───── Source records ─────
-- ==== Sys2Proof/Machine/Pages.lean ====
section
/-! DEFINITION. The device's register pages (R430): queue pairs and block rings (R40, R41, R44, R50), the launch queue (R86, R87) and
the governor (R109, R110). -/
namespace Sys2Proof.Machine

/-! Queue pairs. -/

def qpKey (v q : Nat) : Nat := 4096 * v + q
def findQp (s : State) (v q : Nat) : Option Qp := s.net.qps.find (qpKey v q)
def onQp (s : State) (v q : Nat) (f : Qp → Qp) : State :=
  s.onNet fun n => { n with qps := match n.qps.find (qpKey v q) with | some x => n.qps.put (qpKey v q) (f x) | none => n.qps }

/-- R41: the tail after a store. -/
def tailFilter (tail v : BitVec 16) : BitVec 16 :=
  let d := (v - tail).toNat
  if 1 ≤ d ∧ d ≤ 2 ^ 15 then v else tail

/-- R41, R50: a store to TAIL of an enabled queue; an evicted one's store is held with its state. -/
def qpTailStore (s : State) (v q : Nat) (x : BitVec 16) : State :=
  onQp s v q (fun p =>
    if p.evicted then { p with heldTails := p.heldTails ++ [x] } else { p with tail := tailFilter p.tail x, stopped := false })

/-- R44: the completion ring is full. -/
def Qp.full (p : Qp) : Bool := (p.cqTail - p.cqHead).toNat == 2 ^ p.cfg.cqLog2

/-- R44: software advances CQHEAD. -/
def qpCqheadStore (s : State) (v q : Nat) (x : BitVec 16) : State :=
  onQp s v q (fun p => let p := { p with cqHead := x }; { p with cqFull := Qp.full p })
/-- R50: software advances RQHEAD. -/
def qpRqheadStore (s : State) (v q : Nat) (x : BitVec 16) : State := onQp s v q (fun p => { p with rqHead := x })

/-- R40: a register of a queue's page; a queue that is not enabled reads as zero. -/
def qpRead (s : State) (v q off : Nat) : Nat :=
  match findQp s v q with
  | none => 0
  | some p =>
    if off = 0 then p.tail.toNat
    else if off = 8 then p.head.toNat
    else if off = 0x10 then p.cqHead.toNat
    else if off = 0x18 then p.rqHead.toNat
    else if off = 0x20 then 8 * p.evicted.toNat + 4 * p.cqFull.toNat + 2 * p.stopped.toNat + p.error.toNat
    else 0

def qpWrite (s : State) (v q off x : Nat) : State :=
  let w := BitVec.ofNat 16 x
  if off = 0 then qpTailStore s v q w
  else if off = 0x10 then qpCqheadStore s v q w
  else if off = 0x18 then qpRqheadStore s v q w
  else if off = 0x20 then onQp s v q (fun p => { p with error := p.error && !bit x 0 })
  else s

/-! Launch queues. -/

def LqRegs.reset : LqRegs := { tail := 0, head := 0, base := 0, stopped := false, error := false, last := none }
def lqOf (s : State) (v : Nat) : LqRegs := s.lq.queues.at LqRegs.reset v
def onLqRegs (s : State) (v : Nat) (f : LqRegs → LqRegs) : State :=
  s.onLq fun q => { q with queues := q.queues.put v (f (q.queues.at LqRegs.reset v)) }

/-- R86: 16 accepted launches of the VD are incomplete. -/
def lqFull (s : State) (v : Nat) : Bool := decide (16 ≤ (s.lq.launches.filter (fun l => l.vd == v)).length)

/-- R86, R87: a store to LQ_TAIL. -/
def lqTailStore (s : State) (v : Nat) (x : BitVec 16) : State :=
  onLqRegs s v (fun q => { q with tail := tailFilter q.tail x, stopped := false })

/-- The ring base as it reads and acts: bits below the ring size are zero. -/
def lqBase (s : State) (v : Nat) : Nat := (lqOf s v).base.toNat / 2 ^ (8 + lqLog2 s v) * 2 ^ (8 + lqLog2 s v) / 4096 * 4096

def lqRead (s : State) (v off : Nat) : Nat :=
  let q := lqOf s v
  if off = 0 then q.tail.toNat
  else if off = 8 then q.head.toNat
  else if off = 0x20 then 4 * (lqFull s v).toNat + 2 * q.stopped.toNat + q.error.toNat
  else if off = 0x30 then lqBase s v
  else 0

def lqWrite (s : State) (v off x : Nat) : State :=
  let q := lqOf s v
  if off = 0 then lqTailStore s v (BitVec.ofNat 16 x)
  else if off = 0x20 then onLqRegs s v (fun q => { q with error := q.error && !bit x 0 })
  else if off = 0x30 then
    if q.head = q.tail ∧ s.lq.launches.all (fun l => l.vd != v) then
      onLqRegs s v (fun q => { q with base := BitVec.ofNat 64 (x / 4096 * 4096) })
    else s
  else s

/-! Governors. -/

def Stage.reset : Stage := { ring := 0, tail := 0, head := 0, thr := 0, failed := false }
def Gov.reset : Gov := { ctl := 0, stages := [], workers := [] }
def govKey (v d : Nat) : Nat := 4 * v + d
def govOf (s : State) (v d : Nat) : Gov := s.lq.gov.at Gov.reset (govKey v d)
def onGov (s : State) (v d : Nat) (f : Gov → Gov) : State :=
  s.onLq fun q => { q with gov := q.gov.put (govKey v d) (f (q.gov.at Gov.reset (govKey v d))) }
def Gov.stage (g : Gov) (i : Nat) : Stage := g.stages.at Stage.reset i
def Gov.onStage (g : Gov) (i : Nat) (f : Stage → Stage) : Gov := { g with stages := g.stages.put i (f (g.stage i)) }
def Gov.worker (g : Gov) (n : Nat) : Nat := (g.workers.at 0 n).toNat

/-- R110: a store to STG_TAIL is filtered and lets the workers look again. -/
def stgTailStore (s : State) (v d i : Nat) (x : BitVec 16) : State :=
  onGov s v d (fun g => g.onStage i (fun t => { t with tail := tailFilter t.tail x, failed := false }))

def govRead (s : State) (v d off : Nat) : Nat :=
  let g := govOf s v d
  if off = 0 then g.ctl.toNat
  else if 0x100 ≤ off ∧ off < 0x200 then
    let t := g.stage ((off - 0x100) / 0x20)
    if off % 0x20 = 0 then t.ring.toNat
    else if off % 0x20 = 8 then t.tail.toNat
    else if off % 0x20 = 0x10 then t.head.toNat
    else t.thr.toNat
  else if 0x400 ≤ off ∧ off < 0x600 then g.worker ((off - 0x400) / 8)
  else 0

def govWrite (s : State) (v d off x : Nat) : State :=
  let w := fun m => BitVec.ofNat 64 (nAnd x m)
  if off = 0 then onGov s v d (fun g => { g with ctl := w 0xFF01 })
  else if 0x100 ≤ off ∧ off < 0x200 then
    let i := (off - 0x100) / 0x20
    if off % 0x20 = 0 then onGov s v d (fun g => g.onStage i (fun t => { t with ring := w 0xFFFFFFFFFFFFFF01 }))
    else if off % 0x20 = 8 then stgTailStore s v d i (BitVec.ofNat 16 x)
    else if off % 0x20 = 0x18 then onGov s v d (fun g => g.onStage i (fun t => { t with thr := w 0xFFFFFFFFFFFF }))
    else s
  else if 0x400 ≤ off ∧ off < 0x600 then
    onGov s v d (fun g => { g with workers := g.workers.put ((off - 0x400) / 8) (w 0x873F03FF) })
  else s

/-! The pages by guest-physical address. -/

/-- Which register page of a VD a guest-physical address lies in: a queue, the launch queue, or a die's governor. -/
inductive PageId where
  | qp (q : Nat)
  | lq
  | gov (d : Nat)
  deriving DecidableEq, Repr

def pageOf (s : State) (v gpa : Nat) : Option PageId :=
  let np := (netOf s v).pages.toNat
  if np ≤ gpa ∧ gpa < np + 4096 * qpMax s v then some (.qp ((gpa - np) / 4096))
  else if gpa / 4096 * 4096 = lqPageOf v then some .lq
  else ((List.range 4).find? (fun d => gpa / 4096 * 4096 == govPageOf v d)).map .gov

/-- An aligned 64-bit register of a page. -/
def pageRead (s : State) (v gpa : Nat) : Nat :=
  match pageOf s v gpa with
  | some (.qp q) => qpRead s v q (gpa % 4096)
  | some .lq => lqRead s v (gpa % 4096)
  | some (.gov d) => govRead s v d (gpa % 4096)
  | none => 0
def pageWrite (s : State) (v gpa x : Nat) : State :=
  match pageOf s v gpa with
  | some (.qp q) => qpWrite s v q (gpa % 4096) x
  | some .lq => lqWrite s v (gpa % 4096) x
  | some (.gov d) => govWrite s v d (gpa % 4096) x
  | none => s

/-- R430: n bytes of a page. -/
def pageBytes (s : State) (v gpa n : Nat) : Bytes :=
  ((leBytes 8 (pageRead s v (gpa / 8 * 8)) ++ leBytes 8 (pageRead s v (gpa / 8 * 8 + 8))).drop (gpa % 8)).take n

/-! The stores of the table that name a register of a page. -/

abbrev Answer := Host.Outcome State Fault Refusal

/-- QP_TAIL_WRITE (R41). -/
def execQpTailWrite (vd : Vd) (q : Nat) (v : BitVec 64) (s : State) : Answer := .next (qpTailStore s vd.val q (v.setWidth 16))
/-- QP_CQHEAD_WRITE (R44). -/
def execQpCqheadWrite (vd : Vd) (q : Nat) (v : BitVec 64) (s : State) : Answer := .next (qpCqheadStore s vd.val q (v.setWidth 16))
/-- QP_RQHEAD_WRITE (R50). -/
def execQpRqheadWrite (vd : Vd) (q : Nat) (v : BitVec 64) (s : State) : Answer := .next (qpRqheadStore s vd.val q (v.setWidth 16))
/-- LQ_TAIL_WRITE (R87). -/
def execLqTailWrite (vd : Vd) (v : BitVec 64) (s : State) : Answer := .next (lqTailStore s vd.val (v.setWidth 16))
/-- STG_TAIL_WRITE (R110). -/
def execStgTailWrite (vd : Vd) (die : Die) (i : Fin 8) (v : BitVec 64) (s : State) : Answer :=
  .next (stgTailStore s vd.val die.val i.val (v.setWidth 16))

end Sys2Proof.Machine
end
─────
Across the records above, show each line containing the word "physical".

/-! The pages by guest-physical address. -/
/-- Which register page of a VD a guest-physical address lies in: a queue, the launch queue, or a die's governor. -/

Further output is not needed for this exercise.